I think this is the most cutting and interesting question, with the strongest implication for what Tenaz looks like in 6-8 months.
So Neptune, the operator of the Dutch assets, is looking to sell, they were in talks to sell to Eni (Italian supermajor) earlier in the year, but they didn’t go anywhere. Then, as of last week, Eni and Neptune are back at the table.
The issue for Neptune, is the Netherlands assets are a huge drag on their portfolio. At 2021 they were a net liability of $378m, and a net liability of $184m at 2022 year end (thanks to higher prices, prices are now, back to 2021 levels) — this is not ideal for Neptune, and especially not ideal for a company like Eni, who is committed to the whole ESG thing.

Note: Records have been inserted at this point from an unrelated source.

-- ==== Sys2Proof/Machine/Operands.lean ====
section
/-! DEFINITION. The functions on operands and words: temperature decode and encode, unit conversion, field pack and unpack,
the configuration field table and its logical values. -/

namespace Sys2Proof

/-- The number of LSB a raw word decodes to (40_codec R100): `r` below 32768 on the unsigned reading, else `-(r - 1)`. -/
def decodeLsb (w : Word) : Int :=
  if w.toNat < 32768 then (w.toNat : Int) else -((w.toNat : Int) - 1)

/-- `decode(w)` (40_codec R100): the temperature of a raw word, in degrees Celsius, 1/128 per LSB (00_scope R9). -/
def decodeTemp (w : Word) : Temp := (decodeLsb w : Rat) / 128

/-- `trunc(T * 128)` (40_codec R101): truncation toward zero of the exact product (00_scope R15, R17). -/
def truncLsb (t : Temp) : Int := (t * 128).num.tdiv ((t * 128).den : Int)

/-- Whether a truncated quotient fits a 16-bit two's-complement word (40_codec R101). -/
def encodable (q : Int) : Bool := decide (-32768 ≤ q) && decide (q ≤ 32767)

/-- `encode(T)` (40_codec R101): the raw word, or nothing where the quotient does not fit (EncodeRange). -/
def encodeTemp (t : Temp) : Option Word :=
  if encodable (truncLsb t) then some (BitVec.ofInt 16 (truncLsb t)) else none

/-- C2F_NUM (00_scope R11): exact rationals in the reference instantiation, otherwise the implementation's function. -/
def Numerics.toFahrenheit (n : Numerics) (c : Temp) : Temp :=
  match n with
  | .reference => c * 9 / 5 + 32
  | .implementation => Config.c2fNum c

/-- F2C_NUM (00_scope R11): exact rationals in the reference instantiation, otherwise the implementation's function. -/
def Numerics.toCelsius (n : Numerics) (f : Temp) : Temp :=
  match n with
  | .reference => (f - 32) * 5 / 9
  | .implementation => Config.f2cNum f

/-- Whether PACK and UNPACK accept a field (40_codec R104): otherwise PackRange. -/
def fieldInRange (f : Field) : Bool := decide (f.wid ≠ 0) && decide (f.off + f.wid ≤ 16)

/-- The mask `(2^WID - 1) * 2^OFF` of a field (40_codec R104). -/
def fieldMask (f : Field) : Word := BitVec.ofNat 16 (2 ^ f.wid - 1) <<< f.off

/-- `pack(w, OFF, WID, v)` (40_codec R104): the field replaced by the low WID bits of `v`. -/
def packField (w : Word) (f : Field) (v : Int) : Word :=
  (w &&& ~~~ fieldMask f) ||| (BitVec.ofInt 16 (v % 2 ^ f.wid) <<< f.off)

/-- `unpack(w, OFF, WID)` (40_codec R105): the field, zero-extended. -/
def unpackField (w : Word) (f : Field) : Nat := w.toNat / 2 ^ f.off % 2 ^ f.wid

/-- The offset and width of each configuration field (10_state R30, 00_scope R14). -/
def ConfigField.field : ConfigField → Field
  | .al => { off := 5, wid := 1 }
  | .cr => { off := 6, wid := 2 }
  | .sm => { off := 8, wid := 1 }
  | .im => { off := 9, wid := 1 }
  | .pol => { off := 10, wid := 1 }
  | .cf => { off := 11, wid := 2 }
  | .ss => { off := 15, wid := 1 }

/-- A single-bit field as a Boolean (10_state R24, 42_config_fields R170). -/
def unpackBool (w : Word) (f : ConfigField) : Bool := unpackField w f.field == 1

/-- The stored value of a Boolean (42_config_fields R196). -/
def storedBool (b : Bool) : Int := if b then 1 else 0

/-- `CRMS` (42_config_fields R171): the cycle time in milliseconds of a conversion-rate code, 0 for any other code. -/
def cycleTimeMs : Nat → Nat
  | 0 => 4000
  | 1 => 1000
  | 2 => 250
  | 3 => 125
  | _ => 0

/-- The conversion-rate code of a cycle time in milliseconds; no code for any other value (42_config_fields R191). -/
def cycleTimeCode (n : Int) : Option Int :=
  if n = 4000 then some 0
  else if n = 1000 then some 1
  else if n = 250 then some 2
  else if n = 125 then some 3
  else none

/-- The stored code of a consecutive-fault count; no code outside 1 to 4 (10_state R36, 42_config_fields R192). -/
def faultCountCode (n : Int) : Option Int :=
  if n < 1 ∨ 4 < n then none else some (n - 1)

/-- The logical count of a stored consecutive-fault code (42_config_fields R175). -/
def faultCount (code : Nat) : Nat := code + 1

/-- The field the operand ports OFF and WID select (30_encoding R90). -/
def Request.field (q : Request) : Field := { off := q.off.toNat, wid := q.wid.toNat }

end Sys2Proof
end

Neptune has already been in talks to sell their German assets (the other business segment with a negative net asset value), so getting rid of their assets in the Netherlands (a huge drag on the business) would almost certainly make the sales process infinitely easier. Keep in mind, Neptune was a company built to be sold.
So, how could Tenaz make this work, after all, that is a huge deal to work out.

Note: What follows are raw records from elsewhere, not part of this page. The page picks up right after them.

/-- A command whose first transaction is a read, and that discards nothing, is that read and what follows it, which only adds to
the history. -/
theorem exec_of_read_first (hp : (portPattern i).head? = some (false, r))
    (hcr : i = .setfCr → s.port.n ∈ [4000, 1000, 250, 125]) (hcf : i = .setfCf → 1 ≤ s.port.n ∧ s.port.n ≤ 4) :
    ∃ k, exec i s = .next (memRead i r k s.start) ∧ ∀ w u, u.history <+: (k w u).history := by
  cases hm : readModifyWrite i s.port with
  | some p =>
    obtain ⟨f, v⟩ := p
    rw [portPattern_of_readModifyWrite hm] at hp
    cases hp
    refine ⟨_, exec_of_readModifyWrite hm, fun w u => ?_⟩
    split
    · exact writeBack_history_prefix { u with cfgl := w } i s.cfgl f v
    · exact List.prefix_rfl
  | none =>
    cases i
    case rdregTval | rdregCfg | rdregTlow | rdregThigh | rdtempC | rdtempF | getthLowC | getthLowF | getthHighC
      | getthHighF | getfAl | getfCr | getfSm | getfIm | getfPol | getfCf | getfSs =>
      cases hp
      exact ⟨_, rfl, fun _ _ => List.prefix_rfl⟩
    case setfCr => exact absurd (Option.map_eq_none_iff.mp hm) (cycleTimeCode_ne_none (hcr rfl))
    case setfCf => exact absurd (Option.map_eq_none_iff.mp hm) (faultCountCode_ne_none (hcf rfl))
    case setfSm | setfIm | setfPol | setfSs | trigss => cases hm
    all_goals cases hp

/-- RDREG puts the word read into RW (41_register_port). -/
theorem exec_rdreg_of_portRead {w : Word} (hi : i ∈ [.rdregTval, .rdregCfg, .rdregTlow, .rdregThigh])
    (hp : (portPattern i).head? = some (false, r)) (hr : s.portRead r = some w) :
    exec i s = .next { s.completed [.rd r w] with rw := { value := w, valid := true } } := by
  have he : exec i s = .next (readCommand i r State.setRW s) := by
    simp only [List.mem_cons, List.not_mem_nil, or_false] at hi
    rcases hi with rfl | rfl | rfl | rfl <;> cases hp <;> rfl
  rw [he, readCommand, memRead_of_some hr]
  rfl

end
end Sys2Proof.Machine

open Sys2Proof Sys2Proof.Machine

/-- Settles O13: a step is a turn or a scheduled move, and each appends the events of the transactions it completes. -/
theorem stepOnlyAppendsToTheHistory : Obligations.StepOnlyAppendsToTheHistory := by
  intro s t h
  rcases step_cases h with ⟨-, ht⟩ | ⟨x, rest, -, hx⟩
  · exact ht.history_prefix
  · exact hx.history_prefix

/-- Settles O27: the command is its read and what follows, and a read that is not two bytes ends it in PortReadFault. -/
theorem readsComposeBytesOrFault : Obligations.ReadsComposeBytesOrFault := by
  intro i r reg s a rest hreg hp hcr hcf hb
  obtain rfl : reg = r.code := by
    simp only [List.mem_cons, Prod.mk.injEq, List.not_mem_nil, or_false] at hreg
    rcases hreg with ⟨rfl, rfl⟩ | ⟨rfl, rfl⟩ | ⟨rfl, rfl⟩ | ⟨rfl, rfl⟩ <;> rfl
  obtain ⟨k, he, hk⟩ := exec_of_read_first hp hcr hcf
  refine ⟨fun b0 b1 ha => ?_, fun ha => ?_⟩
  · have hr : s.portRead r = some (wordOfBytes b0 b1) := portRead_of_bytes hb ha
    rw [memRead_of_some hr] at he
    refine ⟨_, _, he, wordOfBytes_toNat b0 b1, hr, hk _ (s.start.logged (.rd r (wordOfBytes b0 b1))), fun hi => ?_⟩
    have ht := Host.Outcome.next.inj (he.symm.trans (exec_rdreg_of_portRead hi hp hr))
    rw [ht]
    exact ⟨rfl, by simp [State.completed, hb, Bank.advance]⟩
  · have hr : s.portRead r = none := portRead_of_failed hb ha
    rw [memRead_of_none hr, portFault_eq] at he
    exact ⟨_, he, rfl, rfl, List.append_nil _, by simp [State.faulted, hb, Bank.advance], rfl⟩

/-- Settles O28: the command's events are of one register, and each is put on the bus as its frames. -/
theorem busFramesAreMsbFirst : Obligations.BusFramesAreMsbFirst := by
  intro i s t h
  have hres := result_of_exec h
  obtain ⟨r, es, hevents, hes, -⟩ := hres.commandEvents
  obtain ⟨w, w', hframes⟩ := hevents.frames s.params.devAddr
  exact ⟨es, _, r, selectByte r, w, w', wordHi w, wordLo w, wordHi w', wordLo w', hes, hres.busTrace_eq hes,
    selectByte_mem r, toNat_eq_wordHi_wordLo w, toNat_eq_wordHi_wordLo w', hframes⟩

/-- Settles O44: the image is a function of the history, to which the command adds at most a read and a write of one
register. -/
theorem storeImageChangesOnlyWhereWritten : Obligations.StoreImageChangesOnlyWhereWritten := by
  intro i s t m0 r hs h
  have hres := result_of_exec h
  obtain ⟨q, es, hevents, hes, hp⟩ := hres.commandEvents
  refine ⟨hres.bank_store hs, ?_⟩
  rw [hes]
  rcases hevents.storeWord_append m0 s.history r with hsame | ⟨w, hw, hlast, hword⟩
  · exact .inl hsame
  · exact .inr ⟨w, hp.subset (List.mem_map_of_mem (f := eventKind) hw), hlast, hword⟩

end

section
/-! PROOF. Encoding (30_encoding): the decoder takes a word to a command exactly where it is the command's word; an illegal word
faults; a command's port events are those of the opcode map; a command reads the operand ports of its row alone; the aliases and
APPLYDEF stand for the preset. -/

namespace Sys2Proof

/-! ## The command word -/

/-- A command word is its class and its selector (30_encoding R81). -/
theorem Byte.cls_append_sel (cmd : Byte) : cmd.cls ++ cmd.sel = cmd :=
  (BitVec.extractLsb'_append_extractLsb'_eq_extractLsb' rfl).trans BitVec.extractLsb'_eq_self

/-- Every selector that `d` decodes in class `cls` makes up with it the word of the command decoded to. -/
abbrev DecodesClass (cls : BitVec 4) (d : BitVec 4 → Except Illegal Instr) : Prop :=
  ∀ sel, ∀ i ∈ (d sel).toOption, cls ++ sel = encode i

theorem DecodesClass.word {cls : BitVec 4} {d : BitVec 4 → Except Illegal Instr} (hd : DecodesClass cls d) {cmd : Byte}
    {i : Instr} (hc : cmd.cls.toNat = cls.toNat) (h : d cmd.sel = .ok i) : cmd = encode i := by
  rw [← cmd.cls_append_sel, BitVec.eq_of_toNat_eq hc]
  exact hd cmd.sel i (by rw [h]; rfl)

/-- A word that decodes is its command's word: in each class the selectors are those of the formats (30_encoding R81 to R86). -/
theorem eq_encode_of_decode {cmd : Byte} {i : Instr} (h : decode cmd = .ok i) : cmd = encode i := by
  unfold decode at h
  split at h
  case h_1 hc => exact (by decide : DecodesClass 1 decodeCodec).word hc h
  case h_2 hc => exact (by decide : DecodesClass 2 decodeRdreg).word hc h
  case h_3 hc => exact (by decide : DecodesClass 3 decodeWrreg).word hc h
  case h_4 hc => exact (by decide : DecodesClass 4 decodeRdtemp).word hc h
  case h_5 hc => exact (by decide : DecodesClass 5 decodeGetth).word hc h
  case h_6 hc => exact (by decide : DecodesClass 6 decodeSetth).word hc h
  case h_7 hc => exact (by decide : DecodesClass 7 decodeGetf).word hc h
  case h_8 hc => exact (by decide : DecodesClass 8 decodeSetf).word hc h
  case h_9 hc => exact (by decide : DecodesClass 9 decodeSingle).word hc h
  case h_10 => cases h

/-- Every command's word decodes to it. -/
theorem decode_encode (i : Instr) : decode (encode i) = .ok i := by cases i <;> rfl

end Sys2Proof

namespace Sys2Proof.Machine

/-- The legal ones of the 256 words are as many as the opcode map lists (30_encoding R87, R89). -/
theorem length_filter_decode_isOk :
    ((List.range 256).filter fun n => (decode (BitVec.ofNat 8 n)).isOk).length = mapWords.length := by
  have h (n : Nat) : (decode (BitVec.ofNat 8 n)).isOk = decide (BitVec.ofNat 8 n ∈ mapWords) := by
    rw [Bool.eq_iff_iff, decode_isOk_iff, decide_eq_true_iff]
  simp only [h]
  decide

/-- A block's turn with an illegal word to present (30_encoding R88). -/
theorem issue_of_illegal {s : State} {q : Request} {e : Illegal} (hb : s.busy = false) (hf : s.fault.set = false)
    (hq : s.prog[s.pc]? = some q) (hd : decode q.cmd = .error e) :
    issue s = .next (illegalCommand q.cmd (s.present q)) := by
  simp [issue, hb, State.nextRequest, State.accepts, hf, hq, runRequest, hd]

section

variable {s t : State} {i : Instr}

/-! ## The port events -/

/-- The commands that complete early, in the words of the spec (42_config_fields R191, R192, R199). -/
theorem completesEarly_spec {q : Request} {es : List Event} (h : completesEarly i q es) :
    (i = .setfCr ∧ q.n ∉ [4000, 1000, 250, 125] ∧ es = []) ∨ (i = .setfCf ∧ (q.n < 1 ∨ 4 < q.n) ∧ es = []) ∨
    (i = .trigss ∧ ∃ w, es = [.rd .cfg w] ∧ w.getLsbD 8 = false) := by
  rcases h with ⟨hi, hn, he⟩ | ⟨hi, hn, he⟩ | ⟨hi, w, he, hw⟩
  · exact .inl ⟨hi, fun hmem => cycleTimeCode_ne_none hmem hn, he⟩
  · refine .inr (.inl ⟨hi, ?_, he⟩)
    by_contra hrange
    exact faultCountCode_ne_none (by omega) hn
  · exact .inr (.inr ⟨hi, w, he, (unpackBool_eq w .sm rfl).symm.trans hw⟩)

/-- A command that is Done has all the events of the opcode map, or is one that completes early (30_encoding R87). -/
theorem Result.events_of_done (h : Result i s t) : ∃ es, t.history = s.history ++ es ∧
    es.map eventKind <+: portPattern i ∧
    (t.pc = s.pc + 1 → es.map eventKind = portPattern i ∨ completesEarly i s.port es) := by
  cases h with
  | word es _ _ hp | temp es _ _ hp | int es _ _ hp | bool es _ _ hp => exact ⟨es, rfl, by rw [hp], fun _ => .inl hp⟩
  | silent es _ _ hp hd => exact ⟨es, rfl, hp, fun _ => hd⟩
  | fault _ _ es _ _ _ hp => exact ⟨es, rfl, hp, fun hpc => by simp [State.faulted] at hpc⟩

end

/-! ## The same command on another request -/

/-- An operation that neither reads nor changes the sampled request. -/
abbrev RequestBlind (f : State → State) : Prop := ∀ (s : State) (q : Request), f (s.present q) = (f s).present q

variable (s : State) (q : Request) {i : Instr} {r : RegAddr}

theorem compute_present {f : State → State} (hf : RequestBlind f) :
    compute f (s.present q) = (compute f s).present q := congrArg State.done (hf s.start q)

theorem fieldCommand_present {f : State → State} (hf : RequestBlind f) (hq : s.port.field = q.field) :
    fieldCommand i f (s.present q) = (fieldCommand i f s).present q := by
  unfold fieldCommand
  rw [State.present_port, ← hq]
  split
  · exact compute_present s q hf
  · rfl

theorem memRead_present {k k' : Word → State → State} (hk : ∀ w t, k' w (t.present q) = (k w t).present q) :
    memRead i r k' (s.present q) = (memRead i r k s).present q := by
  unfold memRead
  rw [portRead_present]
  cases s.portRead r with
  | some w => exact hk w (s.logged (.rd r w))
  | none => rfl

theorem readCommand_present {f : Word → State → State} (hf : ∀ w, RequestBlind (f w)) :
    readCommand i r f (s.present q) = (readCommand i r f s).present q :=
  memRead_present s.start q fun w t => congrArg State.done (hf w t q)

theorem writeCommand_present (w : Word) : writeCommand i r w (s.present q) = (writeCommand i r w s).present q := by
  unfold writeCommand memWrite
  rw [portAck_start, portAck_start, portAck_present]
  split <;> rfl

theorem thresholdCommand_present (x : Temp) :
    thresholdCommand i r x (s.present q) = (thresholdCommand i r x s).present q := by
  unfold thresholdCommand
  cases encodeTemp x with
  | some w => exact writeCommand_present s q w
  | none => rfl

In walks the Vendor Take-Back loan (VTB). We’ve seen in 2022, a number of companies that could perhaps not secure financing through other means (i.e. Journey and Surge) engage in VTB financing with selling parties that are looking to exit an area, and quickly (namely, Enerplus leaving Canada).
For Tenaz to assume full operatorship, they’d have to post a huge decommissioning bond with the Dutch government, but Tenaz would walk away with 18,500boe/d.

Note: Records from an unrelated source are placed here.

-- ==== Sys2Proof/Machine/Step.lean ====
section
/-! DEFINITION. One step (40_pipeline_addressing.md R100). -/

namespace Sys2Proof.Machine

/-- `step()` (R100; order of events 60_exceptions.md R311): a halted core changes nothing; an opcode without a dispatch
entry halts the core; any other opcode is executed. The Boolean that the spec's step returns is `halted` of the next
state (log entry 5). -/
def step (s : State) : Host.Outcome State Fault Refusal :=
  if s.halted then .next s
  else
    match fetchInstr s with
    | none => .next (s.raiseIllegal s.pc (fetchOpcode s))
    | some i => exec i s

/-- The state with an instruction, numbered as spec/opcode_table.json numbers it, stored at PC, its bits from `nbits` on
zero (log entry 4). -/
def State.withFetchWord (s : State) (nbits w : Nat) : State := placeAtPc s (tableBytes nbits w)

end Sys2Proof.Machine
end

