-- ==== Sys2Proof/Machine/Core.lean ====
section
/-! DEFINITION. The machine as the host's interface takes it. -/

def Sys2Proof.core : Host.Core :=
  { State := Sys2Proof.Machine.State
    Fault := Sys2Proof.Machine.Fault
    Refusal := Sys2Proof.Machine.Refusal
    step := Sys2Proof.Machine.step
    reset := Sys2Proof.Machine.State.reset }
end

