-- ==== Sys2Proof/Tests/Slice0.lean ====
section
/-! SUPPORT. Tests of the model and the witnesses of the statements. The words of the decode tests are read off the opcode
map of 30_encoding.md R86; the one-step tests are vectors of 95_test_vectors.md, each cited by its number. -/

namespace Sys2Proof.Tests

open Sys2Proof.Machine Sys2Proof.Claims

/-! ### Helpers -/

/-- The reset values with the given bytes at `pc` and the given cells: the start state of 95_test_vectors.md L2. -/
def start (pc : Addr) (bytes : List Byte) (cells : List (Addr × Byte)) : State :=
  { State.reset with
    pc := pc
    mem := placeBytes (cells.foldl (fun m c => m.write c.1.toNat c.2) Memory.erased) pc bytes }

/-- What a step leaves in one place, if it answers a next state. -/
def after {α : Type} (s : State) (look : State → α) : Option α :=
  match step s with
  | .next t => some (look t)
  | .fault _ => none
  | .refused _ => none

/-! ### Well-formedness refuses ill-formed bytes -/

/-- An opcode without an entry (R88). -/
theorem test_wf_refuses_unimplemented : wellFormedBytes [0x02] = false := by decide
/-- No bytes. -/
theorem test_wf_refuses_nothing : wellFormedBytes [] = false := by decide
/-- LDA # without its operand byte (R82). -/
theorem test_wf_refuses_short_immediate : wellFormedBytes [0xA9] = false := by decide
/-- LDA abs with one operand byte (R83). -/
theorem test_wf_refuses_short_absolute : wellFormedBytes [0xAD, 0x34] = false := by decide
/-- BRK with its padding byte: BRK is one byte (R84). -/
theorem test_wf_refuses_long_brk : wellFormedBytes [0x00, 0xEA] = false := by decide
/-- A zero-page form with a second operand byte (R84). -/
theorem test_wf_refuses_long_zero_page : wellFormedBytes [0x65, 0x10, 0x00] = false := by decide
/-- A whole instruction passes. -/
theorem test_wf_accepts_absolute : wellFormedBytes [0x8D, 0x00, 0x02] = true := by decide
/-- 151 opcodes and 105 without an entry (R85, R88). -/
theorem test_wf_opcode_lists : opcodesF1.length = 29 ∧ opcodesF2.length = 74 ∧ opcodesF3.length = 48 ∧
    unimplementedOpcodes.length = 105 := by decide

/-! ### The decoder rejects by name -/

theorem test_decode_no_bytes : decode [] = .error .noBytes := rfl
theorem test_decode_unimplemented : decode [0x9C, 0x00, 0x02] = .error (.unimplemented 0x9C) := rfl
theorem test_decode_truncated_two : decode [0xA9] = .error (.truncated 0xA9) := rfl
theorem test_decode_truncated_three : decode [0xAD, 0x34] = .error (.truncated 0xAD) := rfl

If Neptune is to provide a VTB loan in the amount that is, the cash Tenaz would have to post with the government (or a surety bond provider), they would be able to effectively remove the asset (read: technical liability) from their books. It would be an amazing deal for Neptune — they would effectively replace $300m of decommissioning liability on their balance sheet, with a VTB loan (an asset) to Tenaz. Tenaz’ consideration would be the assumption of the decommissioning liability.
Tenaz pro forma balance sheet would look like this — new assets include the PP&E associated with Neptune’s DNS assets, and restricted cash in the amount required to post with the Dutch government. They’d offset the restricted cash with a VTB loan (liability), and offset the PP&E with a decommissioning liability — but it wouldn’t cost them anything, other than a small debt (or equity, probably equity) raise for working capital attributable to their spankin’ new asset.
It’s genius really. Tenaz' cash outlay is nothing, they get to almost 10x production, and it doesn’t cost them a thing. Neptune on the other hand, they are laughing, assuming the VTB loan is pretty sweetheart to Tenaz — their intangible cost is the spread between interest and possible return on the VTB loan amount (I’d assume it’d be around $300m in size) — but they take something that was worth -$184m, and turn it into a VTB asset. Tenaz gets to grow production, increase leverage to TTF prices, and most importantly, do it without a debt or equity raise.
It would get them a crazy story to sell. The Dutch government is already interested in extending field life, and there is a great CCS opportunity.